Одно из окон закрыто небрежно. Разве так уезжают! — ворчнул я, подгоняя шпингалеты. Кресло. Скучные бухгалтерские книги на полках. Я огляделся. Знакомый холодильник. Я у себя. В свое время я брал в этом холодильнике на подкорм пса (да и сам откушивал) отличной квашеной капусты. Добавка в рацион.
А вот и Марс! Привет! — я поднял глаза на настенный портрет пса. Комната (узнавание) сразу озарилась радостью. Как вспышка. Но светлая радость узнавания поползла от меня вдруг в стороны, как ползет в обе стороны мокрая бумага... я пошатнулся. Закапало красным на руки. Не беда. (Кровотечение. Носовое.) Я добрался до постели, лег. Повыше голову... Лежал, испытывая попеременно то пугающую радость, то слабость.
Мы свели с Ловянниковым знакомство, когда еще не дог, а дожок, дожик, как там правильнее — когда Марс еще был щенком. Ловянников уехал, оставив мне квартиру и предупредив, что воинственность щенка пока лишь в его звучном имени и что кости хрупки, задние лапы особенно; когда прогуливать, надо сносить с крыльца на руках. Я так и делал. А в лифте, в коридоре быстро растущий элитный пес уже сам все знал — не лаял.
Помимо любви к меньшим братьям, меня в те дни грело еще и то, что Ловянников оценит, дог вырос без переломов, — попомнит и, глядишь, вновь оставит сторожить (жить) свои кв метры. Мне нравилась эта однокомнатная. Небольшой балкон. И вид из окон. (Не гнусный в любую погоду.) Книги в основном бухгалтерские, специальные, но есть философские томики. (Хозяин как-то процитировал Бердяева, в другой раз Фромма. Нормально.) Вскоре же Ловянников оставил мне жилье на месяц, а потом и на полтора-два, так повелось.
Уезжая, Ловянников теперь забирал Марса с собой. Мраморному догу уже года три. Могучий. (С дурной привычкой при встрече лизать меня в губы, в рот.) Портрет Марса на стене мог наводить упреждающий страх на жулье (имелись в виду наводчики, Ловянников улыбнулся), — пусть, пусть видят! Когда есть рисунок, возможен и оригинал.
— А Леонтий? — поинтересовался я.
— Отли-ии-ично!
Вик Викыч уверил, что догуляли отлично, проводы честь честью. А Леонтий, мол, и похохатывающая Люба Николаевна были все время в челночном движении: нет-нет и уходили к Любе домой (поднимались куда-то на девятый этаж) и потом возвращались, чтобы продолжать пить. Леонтий, правда, жаловался на слишком недавнее обрезание. Оттуда (с девятого этажа) Леонтий каждый раз появлялся первым и кисло (и тихо, шепотом) сообщал Вик Викычу на ухо одно и то же — мол, это надо делать все-таки в детском возрасте.
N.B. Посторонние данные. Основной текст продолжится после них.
/-- TMMAS (R206). -/
def execTmmas (p : Bool) (td : BitVec 2) (ta tb tm : BitVec 3) (tr : Bool) (s : State) : Out :=
  runInstr p (needTile (.tmmas p td ta tb tm tr) s) [.tl ta, .tl tb, .tl tm, .ta td] (fun s => do
    let ha ← needShape (s.tshape ta)
    let hb ← needShape (s.tshape tb)
    let k := 2 * ha.k
    match (if fmtPairOk ha.fmt hb.fmt && !ha.q4 && k % 4 == 0 then bDims hb tr k else none) with
    | none => .error tileShape
    | some n =>
      let pair := metaPair (s.tl tm).bytes
      let groups := (List.range ha.rows).flatMap fun i => (List.range (k / 4)).map fun q => (i, q)
      match groups.find? fun g => decide ((pair g.1 g.2).2 ≤ (pair g.1 g.2).1) with
      | some (i, q) => .error (.trap 51 (BitVec.ofNat 64 (65536 + i * 256 + q)))
      | none =>
        let (s, sb) ← readScales s hb (s.tl tb)
        let a := expand (tileOperand ha [] (s.tl ta)) pair
        let b := (tileOperand hb sb (s.tl tb)).turned tr
        deliver s td (product (s.ta td) a b ha.rows n k) 0 0) s

/-- TMMAG (R207): B from a generator, its conditions and saturations counted over the k by 16 values used. -/
def execTmmag (p : Bool) (td : BitVec 2) (ta g : BitVec 3) (tr : Bool) (s : State) : Out :=
  runInstr p (needTile (.tmmag p td ta g tr) s) [.tl ta, .g g, .ta td] (fun s => do
    let gv := s.g g
    needGenerator gv
    let ha ← needShape (s.tshape ta)
    let out := gOut gv
    if !fmtPairOk ha.fmt out then .error tileShape
    else
      let (s, sa) ← readScales s ha (s.tl ta)
      let (s, fs) ← readRopes s gv (if tr then 16 else ha.k)
      let val := fun (j k : Nat) =>
        if tr then genValue gv s.th.regs.csr.launchkey (ropeOf fs) k j
        else genValue gv s.th.regs.csr.launchkey (ropeOf fs) j k
      let cells := (List.range 16).map fun j => (List.range ha.k).map fun k => val j k
      let at_ := fun (j k : Nat) => ((cells.getD j []).getD k (0, 0)).1
      let b : MatOperand :=
        { fmt := out, num := fun j k => ((fmtFloat out).getD fp32).num (at_ j k), int := fun j k => intOf 8 false (at_ j k) }
      let (fl, n) := gather 16 ha.k fun j k => ((cells.getD j []).getD k (0, 0)).2
      deliver s td (product (s.ta td) (tileOperand ha sa (s.tl ta)) b ha.rows 16 ha.k) fl n) s

end Sys2Proof.Machine
end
Но от Любы Николаевны (текстильщицы свое знают) Леонтий был в восторге. Память о ней останется с ним до конца дней. Увезу вместе с синими снегами России! — обещал он.
Дошло и до драки, когда Вик Викыч и Леонтий отправились еще и к некоей Равиле, а у Равили своя гулянка и свои мужики, грузчики. (Неприветливые! то ли водки мало, то ли просто жлобы.) Вик Викыч, если пьян, побузить любил, и как раз с улицы подвалило полбригады грузчиков, пришли с работы. Они были немыслимо широки в плечах. Люди-шкафы. И самый здоровенный шкаф был их бригадир, он-то, ни слова не говоря, для начала двинул Леонтия, так что тот улетел к другой стене; не поломался Леонтий только потому, что врезался в визжавшую Равилю. Викычу объяснять дальше было не надо, он в свою очередь ударом кулака свалил с ног бригадира. Да и Леонтий, пришедший в себя, высвободив русы кудри (Равиля вцепилась в волосы и держала), закричал: «Я на ногах, Викыч! Давай им врежем!..» — и тотчас, кулаки вперед, пробился (с восторженным криком!) к последнему здесь, в России, другу. Как всякий провинциал, Леонтий подраться умел; они с Викычем дрались спина к спине; но двое, увы, это только двое.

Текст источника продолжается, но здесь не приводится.